/-- Destination and value of an elastic access that has performed (R193). -/
def AccOp.elasticResult (op : AccOp) (v : Nat) : Option (SReg × Word) :=
  match op with
  | .load _ n sx d => some (d, extendLoad n sx v)
  | .atom _ _ t _ _ d => some (d, atomResult t v)
  | _ => none

/-! ## Completion tags (R193 to R195, R349) -/

/-- Write XST.t and set bit t of TAGS in one tempo (R193, R349). -/
def Ctx.setTag (x : Ctx) (t : Fin 64) (status : Nat) : Ctx :=
  { x with spr := { x.spr with
      tags := x.spr.tags ||| BitVec.ofNat 64 (2 ^ t.val)
      xst := x.spr.xst.set t (BitVec.ofNat 8 status) } }

def State.setTagOf (s : State) (c : CtxId) (t : Fin 64) (status : Nat) : State :=
  s.mapCtx c fun x => x.setTag t status

/-- Another elastic access of the context names the tag and has not completed (R194). -/
def Ctx.tagPending (x : Ctx) (t : Fin 64) : Bool :=
  x.elas.any (fun e => e.tag == t) || x.acc.any (fun a => a.tag == some t)
    || x.pend.any fun l => match l.what with | .tag u _ _ => u == t | _ => false

/-- An elastic result enters its register, unless one issued later has entered it in this tempo (R49). -/
def Ctx.putResult (x : Ctx) (now : Nat) (d : SReg) (v : Word) (issued : Nat) : Ctx :=
  let old := if x.wrote.1 = now then x.wrote.2 else []
  if old.any fun w => decide (issued < w.1) && w.2 == d then x
  else { x with regs := x.regs.setS d v, wrote := (now, (issued, d) :: old) }

/-- An elastic access completes: with the last that names the tag, the destinations are written and the tag is set (R193 to
R195). -/
def Ctx.completeElastic (x : Ctx) (now : Nat) (d : Done) : Ctx :=
  let done := x.done ++ [d]
  if x.tagPending d.tag then { x with done := done }
  else
    let mine := done.filter fun e => e.tag == d.tag
    let y : Ctx := { x with done := done.filter fun e => e.tag != d.tag }
    (mine.foldl (fun y e => match e.reg, e.val with | some r, some v => y.putResult now r v e.issued | _, _ => y) y).setTag d.tag
      (if mine.any (·.lost) then 0x20 else 0)

/-! ## Committing an access -/

/-- Elastic accesses of a context in flight (R196). -/
def Ctx.elasticCount (x : Ctx) : Nat :=
  x.elas.length + (x.acc.filter fun a => a.tag.isSome).length
    + (x.pend.filter fun l => match l.what with | .tag .. => true | _ => false).length

/-- The tempo at which an access to shared scratch that issues now performs, before displacement by the other context
(R187). -/
def State.planShared (s : State) (c : CtxId) (o n : Nat) : Nat :=
  let banks := banksOf o n
  let lb := (s.ctx c).acc.foldl (fun t a => if a.banks &&& banks != 0 then max t (a.due + 1) else t) (s.tempo + 6)
  let core := (localOf (coreOf c)).val
  lb + (subBankOf o + 64 - (lb + core) % 32) % 32

/-- Where a core access goes: local, with window, key, perform tempo, banks and sub-bank, or translated. -/
structure Place where
  win : Window
  key : Nat
  due : Nat
  lat : Nat
  banks : BitVec 32
  sub : Nat
  deriving DecidableEq, Repr

/-- Window and alignment of an access at issue (R182, R186, R200, R212): a local place, or none for the translated space, or a
fault. `elastic` admits the translated space; `lat` is the landing distance in the core scratchpad. -/
def State.placeOf (s : State) (c : CtxId) (a : Word) (n align : Nat) (elastic : Bool) (lat : Nat) :
    Except FaultInfo (Option Place) :=
  match windowOf a with
  | .error d => .error (addrFault d a)
  | .ok .xlate =>
    if !elastic then .error (addrFault 3 a)
    else if a.toNat % align ≠ 0 then .error (alignFault a)
    else .ok none
  | .ok (.scratch o) =>
    if a.toNat % align ≠ 0 then .error (alignFault a)
    else .ok (some { win := .scratch (coreOf c), key := keyScratch (coreOf c) o, due := s.tempo + 2, lat := lat,
                     banks := 0, sub := 0 })
  | .ok (.shared o) =>
    if a.toNat % align ≠ 0 then .error (alignFault a)
    else if (s.rowsOf c).2 ≤ o / 16384 then .error (addrFault 4 a)
    else .ok (some { win := .shared (coreOf c), key := s.sharedKey c (coreOf c) o, due := s.planShared c o n, lat := 4,
                     banks := banksOf o n, sub := subBankOf o })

• [Exercise requirements]
Taking the entries above, write out exactly each line from the one holding "the other context" to the one holding "core scratchpad. -/", both included, and stop there.

• [Exercise solution]
/-- The tempo at which an access to shared scratch that issues now performs, before displacement by the other context
(R187). -/
def State.planShared (s : State) (c : CtxId) (o n : Nat) : Nat :=
  let banks := banksOf o n
  let lb := (s.ctx c).acc.foldl (fun t a => if a.banks &&& banks != 0 then max t (a.due + 1) else t) (s.tempo + 6)
  let core := (localOf (coreOf c)).val
  lb + (subBankOf o + 64 - (lb + core) % 32) % 32

/-- Where a core access goes: local, with window, key, perform tempo, banks and sub-bank, or translated. -/
structure Place where
  win : Window
  key : Nat
  due : Nat
  lat : Nat
  banks : BitVec 32
  sub : Nat
  deriving DecidableEq, Repr

/-- Window and alignment of an access at issue (R182, R186, R200, R212): a local place, or none for the translated space, or a
fault. `elastic` admits the translated space; `lat` is the landing distance in the core scratchpad. -/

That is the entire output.